* _ACTIVITY_:
From the records below, copy every line that contains the word "floatFma".

[Collected data entries]
────────
-- ==== Sys2Proof/Machine/Float.lean ====
section
/-! DEFINITION. Floating-point instructions (spec file 44_float.md, R270 to R286). -/

namespace Sys2Proof.Machine

/-- CONFIG.ARITHMODE selects float operation (R271). -/
def floatMode (s : State) : Bool := (s.ctl .config).extractLsb' arithModeLo 3 == 0#3

/-- CONFIG.RMODE: truncate instead of rounding to nearest (R36). -/
def truncMode (s : State) : Bool := (s.ctl .config).getLsbD bitRmode

/-- Has a result an event whose CONFIG enable bit is set (R276)? -/
def eventEnabled (config : Word) (r : FpResult) : Bool :=
  (r.invalid && config.getLsbD bitIen) || (r.overflow && config.getLsbD bitOen) ||
    (r.underflow && config.getLsbD bitUen)

/-- The floating-point exception: after `rd` and the flags, one `Trigger` if an enabled event occurred (R276). -/
def raiseFloat (s : State) (r : FpResult) : State :=
  if eventEnabled (s.ctl .config) r then trigger s s.self irqSwExc (some .floatingPoint) else s

/-- `rd`, then STATUS, then the exception (R274, R276). -/
def floatWrite (s : State) (rd : RegIdx) (status : Word) (r : FpResult) : State :=
  raiseFloat ((s.setReg rd r.word).setCtl .status status) r

/-- A float instruction in float mode; in another arithmetic mode it is refused (R271, U22). -/
def runFloat (width : Nat) (s t : State) : Host.Outcome State Fault Refusal :=
  if floatMode s then runNext width s t else .refused .arithModeNotFloat

/-- The two-operand arithmetic instructions (R277 to R279). -/
def floatArith (width : Nat) (s : State) (op : FpArithOp) (rd rn rm : RegIdx) : Host.Outcome State Fault Refusal :=
  let r := fpArith s.cfg.fp s.cfg.arch op (truncMode s) false (s.reg rn) (s.reg rm) 0
  runFloat width s (floatWrite s rd (fpArithStatus (s.ctl .status) r) r)

/-- The result of FMADD or FMSUB; the sign of a NaN is the free value `Config.fmaNanSign` (R275, U23). -/
def fmaResult (s : State) (op : FpArithOp) (rd rn rm : RegIdx) : FpResult :=
  fpArith s.cfg.fp s.cfg.arch op (truncMode s) (Config.fmaNanSign s.fresh (s.reg rn) (s.reg rm) (s.reg rd)) (s.reg rn)
    (s.reg rm) (s.reg rd)

/-- FMADD and FMSUB (R280, R281); each uses up one free value. -/
def floatFma (width : Nat) (s : State) (op : FpArithOp) (rd rn rm : RegIdx) : Host.Outcome State Fault Refusal :=
  let r := fmaResult s op rd rn rm
  runFloat width s (floatWrite { s with fresh := s.fresh + 1 } rd (fpArithStatus (s.ctl .status) r) r)

/-- FLOAT (R282): no event is possible. -/
def floatFromInt (width : Nat) (s : State) (rd rn : RegIdx) : Host.Outcome State Fault Refusal :=
  let r := floatOf s.cfg.fp s.cfg.arch (truncMode s) (s.reg rn)
  runFloat width s ((s.setReg rd r).setCtl .status (floatStatus (s.cfg.fp.options s.cfg.arch) (s.ctl .status) r))

/-- FIX (R283). -/
def floatToInt (width : Nat) (s : State) (rd rn : RegIdx) : Host.Outcome State Fault Refusal :=
  let r := fixOf s.cfg.fp s.cfg.arch (truncMode s) (s.reg rn)
  runFloat width s (floatWrite s rd (fixStatus (s.cfg.fp.options s.cfg.arch) (s.ctl .status) r) r)

/-- FABS (R284): a bit operation without events. -/
def floatAbs (width : Nat) (s : State) (rd rn : RegIdx) : Host.Outcome State Fault Refusal :=
  let r := absOf s.cfg.fp s.cfg.arch (truncMode s) (s.reg rn)
  runFloat width s ((s.setReg rd r).setCtl .status (fabsStatus (s.ctl .status) r))

/-- FADD (R277), 16-bit form. -/
def execFadd16 (rd rn rm : RegLow) (s : State) : Host.Outcome State Fault Refusal :=
  floatArith 2 s .fadd (lowReg rd) (lowReg rn) (lowReg rm)

/-- FADD (R277), 32-bit form. -/
def execFadd32 (rd rn rm : RegIdx) (s : State) : Host.Outcome State Fault Refusal :=
  floatArith 4 s .fadd rd rn rm

/-- FSUB (R278), 16-bit form. -/
def execFsub16 (rd rn rm : RegLow) (s : State) : Host.Outcome State Fault Refusal :=
  floatArith 2 s .fsub (lowReg rd) (lowReg rn) (lowReg rm)

/-- FSUB (R278), 32-bit form. -/
def execFsub32 (rd rn rm : RegIdx) (s : State) : Host.Outcome State Fault Refusal :=
  floatArith 4 s .fsub rd rn rm

/-- FMUL (R279), 16-bit form. -/
def execFmul16 (rd rn rm : RegLow) (s : State) : Host.Outcome State Fault Refusal :=
  floatArith 2 s .fmul (lowReg rd) (lowReg rn) (lowReg rm)

/-- FMUL (R279), 32-bit form. -/
def execFmul32 (rd rn rm : RegIdx) (s : State) : Host.Outcome State Fault Refusal :=
  floatArith 4 s .fmul rd rn rm

/-- FMADD (R280), 16-bit form. -/
def execFmadd16 (rd rn rm : RegLow) (s : State) : Host.Outcome State Fault Refusal :=
  floatFma 2 s .fmadd (lowReg rd) (lowReg rn) (lowReg rm)

/-- FMADD (R280), 32-bit form. -/
def execFmadd32 (rd rn rm : RegIdx) (s : State) : Host.Outcome State Fault Refusal :=
  floatFma 4 s .fmadd rd rn rm

/-- FMSUB (R281), 16-bit form. -/
def execFmsub16 (rd rn rm : RegLow) (s : State) : Host.Outcome State Fault Refusal :=
  floatFma 2 s .fmsub (lowReg rd) (lowReg rn) (lowReg rm)

/-- FMSUB (R281), 32-bit form. -/
def execFmsub32 (rd rn rm : RegIdx) (s : State) : Host.Outcome State Fault Refusal :=
  floatFma 4 s .fmsub rd rn rm

/-- FLOAT; its `rm` field is only checked (K1) (R282), 16-bit form. -/
def execFloat16 (rd rn _rm : RegLow) (s : State) : Host.Outcome State Fault Refusal :=
  floatFromInt 2 s (lowReg rd) (lowReg rn)

/-- FLOAT; its `rm` field is only checked (K1) (R282), 32-bit form. -/
def execFloat32 (rd rn _rm : RegIdx) (s : State) : Host.Outcome State Fault Refusal :=
  floatFromInt 4 s rd rn

/-- FIX; its `rm` field is only checked (K1) (R283), 16-bit form. -/
def execFix16 (rd rn _rm : RegLow) (s : State) : Host.Outcome State Fault Refusal :=
  floatToInt 2 s (lowReg rd) (lowReg rn)

/-- FIX; its `rm` field is only checked (K1) (R283), 32-bit form. -/
def execFix32 (rd rn _rm : RegIdx) (s : State) : Host.Outcome State Fault Refusal :=
  floatToInt 4 s rd rn

/-- FABS; its `rm` field is only checked (K1) (R284), 16-bit form. -/
def execFabs16 (rd rn _rm : RegLow) (s : State) : Host.Outcome State Fault Refusal :=
  floatAbs 2 s (lowReg rd) (lowReg rn)

/-- FABS; its `rm` field is only checked (K1) (R284), 32-bit form. -/
def execFabs32 (rd rn _rm : RegIdx) (s : State) : Host.Outcome State Fault Refusal :=
  floatAbs 4 s rd rn

end Sys2Proof.Machine
end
────────
* _SOLUTION FOR THIS TASK_:
def floatFma (width : Nat) (s : State) (op : FpArithOp) (rd rn rm : RegIdx) : Host.Outcome State Fault Refusal :=
  floatFma 2 s .fmadd (lowReg rd) (lowReg rn) (lowReg rm)
  floatFma 4 s .fmadd rd rn rm
  floatFma 2 s .fmsub (lowReg rd) (lowReg rn) (lowReg rm)
  floatFma 4 s .fmsub rd rn rm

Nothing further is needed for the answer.